Rêve d'un système de santé qui émanciperait et redonnerait dignité et parole à des sujets armés pour comprendre et exiger — réalité des corps « saturés de discours » et dépendants de médecins paternalistes. Devenir les consommateurs d'une médecine clinique qui délivre des droits sur ordonnance et oblitère la parole. « Combien de fois allons-nous chez le médecin en nous sentant malades, et repartons-nous, après que notre mal a été diagnostiqué comme “psychosomatique”, en nous sentant folles ? » Mens sana in corpore sano. De l'être sain à l'être safe, prison de la santé rêvée comme idéale et vécue comme système d'oppression. Femme, faible, folle, forte, castratrice, trop carriériste, trop maternelle, névrotique, infantile. Féminité posée comme problème, vie biologique féminine soignée comme une maladie. Nouvelle exploration historique. Au début du 20e siècle, les autrices déchiffrent une idéologie sexiste qui se modifie selon l'origine sociale des femmes. Fragiles femmes aisées, et faiblesse intrinsèque à la nature féminine contre ouvrières contagieuses, robustes génitrices porteuses de germes pathogènes. Double discours, double pensée : de la malléabilité des théories scientifiques. 

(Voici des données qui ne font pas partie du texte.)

-- ==== Sys2Proof/WellFormed.lean ====
section
/-! DEFINITION. Well-formed instructions: those whose operands some words of the encoding hold (R21 to R34). Field values
that an opcode forbids are another matter: such an instruction is decoded and raises ILL when it issues (R41). -/

namespace Sys2Proof

/-- The length is one the opcode map allows (R39). -/
def lenOk (opc : Nat) (o : Opn) : Bool := ((lensOf opc).getD []).contains o.len.toNat

/-- A prefix word stands only before a base form that takes one, names v0 to v127, and gives no broadcast of a literal (R33). -/
def preOk (opc : Nat) (o : Opn) : Bool :=
  if o.pre then takesPre opc && decide (o.len.toNat ≤ 1 ∧ o.c.toNat < 128) && !(o.sb && decide (o.len = 1))
  else !o.sb

/-- A base form without a prefix has no zeroing and no rounding mode (R29, R30). -/
def bareOk (o : Opn) : Bool := o.pre || decide (2 ≤ o.len.toNat) || (!o.zm && decide (o.rm = 0))

/-- A base form has no element type and no extended function (R25, R31). -/
def extOk (o : Opn) : Bool := if 2 ≤ o.len.toNat then !o.pre else decide (o.ty = 0 ∧ o.xf = 0)

/-- A value at a literal's place only where the form has one (R22). -/
def litOk (l : Layout) (o : Opn) : Bool :=
  if o.len = 1 ∨ o.len = 3 then true
  else if o.len = 2 then decide (o.imm = 0)
  else match l with
    | .br => decide ((BitVec.ofNat 15 (o.imm.toNat / 4)).signExtend 64 * 4#64 = o.imm)
    | .prd | .waitk => decide (o.imm.toNat < 65536)
    | _ => decide (o.imm = 0)

/-- The fields of a base form fit the bits that its layout gives them, and the others are zero (R23). -/
def fieldsOk (l : Layout) (o : Opn) : Bool :=
  let noMask := o.pre || decide (o.mp = 0 ∧ o.mn = false)
  let noC := o.pre || decide (o.c = 0)
  let plain := decide (o.fn = 0)
  let noLa := decide (o.la = 0)
  if 2 ≤ o.len.toNat then true
  else match l with
    | .rrr => noMask && noC && plain && noLa && decide (o.mods = 0 ∧ o.d.toNat < 128 ∧ o.a.toNat < 128 ∧ o.b.toNat < 128)
    | .mem =>
      noMask && noC && plain && decide (o.mods.toNat < 16 ∧ o.d.toNat < 128 ∧ o.b = 0)
        && (if o.mods.toNat < 8 then decide (o.a.toNat < 128 ∧ o.a.toNat % 2 = 0) else decide (o.a.toNat < 64))
    | .br => noC && plain && noLa && decide (o.mods.toNat < 2 ∧ o.d = 0 ∧ o.a = 0 ∧ o.b = 0)
    | .prd => noC && plain && noLa && decide (o.mods = 0 ∧ o.d = 0 ∧ o.a = 0 ∧ o.b = 0)
    | .fence => noMask && noC && plain && noLa && decide (o.mods.toNat < 16 ∧ o.d = 0 ∧ o.a = 0 ∧ o.b = 0)
    | .cpy =>
      noMask && plain && noLa
        && decide (o.mods.toNat % 256 = 0 ∧ o.d = 0 ∧ o.a.toNat < 32 ∧ o.b.toNat < 32 ∧ o.c.toNat < 32)
    | .mxp =>
      noMask && noC && plain && noLa
        && decide (o.mods.toNat % 128 = 0 ∧ o.d.toNat < 16 ∧ o.a.toNat < 128 ∧ o.b.toNat < 16)
    | .mxd => noMask && noC && plain && noLa && decide (o.mods.toNat % 128 = 0 ∧ o.d = 0 ∧ o.a.toNat < 128 ∧ o.b = 0)
    | .bar => noMask && noC && plain && noLa && decide (o.mods.toNat < 32 ∧ o.d = 0 ∧ o.a = 0 ∧ o.b.toNat < 128)
    | .mb => noMask && noC && plain && noLa && decide (o.mods.toNat < 8 ∧ o.d.toNat < 128 ∧ o.a = 0 ∧ o.b = 0)
    | .waitk => noMask && noC && plain && noLa && decide (o.mods.toNat < 8 ∧ o.d = 0 ∧ o.a = 0 ∧ o.b = 0)
    | .tret => noMask && noC && plain && noLa && decide (o.mods = 0 ∧ o.d = 0 ∧ o.a.toNat < 32 ∧ o.b.toNat < 32)
    | .swrp => noMask && noC && noLa && decide (o.fn.toNat < 2 ∧ o.mods.toNat < 512 ∧ o.d.toNat < 128 ∧ o.a = 0 ∧ o.b = 0)
    | .npair => noMask && noC && noLa && decide (o.fn.toNat < 2 ∧ o.mods = 0 ∧ o.d = 0 ∧ o.a.toNat < 128 ∧ o.b = 0)
    | .reform => noMask && noC && plain && noLa && decide (o.mods.toNat < 128 ∧ o.d = 0 ∧ o.a.toNat < 128 ∧ o.b = 0)

/-- Some words hold these operands under this opcode. -/
def Opn.wf (opc : Nat) (o : Opn) : Bool :=
  lenOk opc o && preOk opc o && bareOk o && extOk o && litOk (layoutOf opc) o && fieldsOk (layoutOf opc) o

/-- The instruction that an opcode and its operands stand for, a sweep among them (R34). -/
def instrOf (opc : Nat) (o : Opn) : Option Instr :=
  if 2 ≤ o.len.toNat ∧ o.xf = 1 ∧ takesPre opc then some (.sweep (.ofNat 8 opc) o) else mkInstr opc o

/-- A well-formed instruction: the operands fit, and the constructor is the one they stand for. Steps that have no
encoding are well-formed as they stand. -/
def Instr.wf (i : Instr) : Bool :=
  match opnOf i with
  | none => true
  | some o => o.wf (opcOf i) && decide (instrOf (opcOf i) o = some i)

end Sys2Proof
end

"Sunbonnet twins at church." The New York Public Library Digital Collections.
« Si l'on veut que la femme remplisse pleinement son rôle de mère, elle ne peut pas disposer du même cerveau que l'homme. Si les capacités des femmes se développaient autant que celles des hommes, leurs organes maternels en pâtiraient, et nous serions confrontés à un être hybride repoussant et inutile. » (De la débilité mentale physiologique chez la femme, P. Möbius.)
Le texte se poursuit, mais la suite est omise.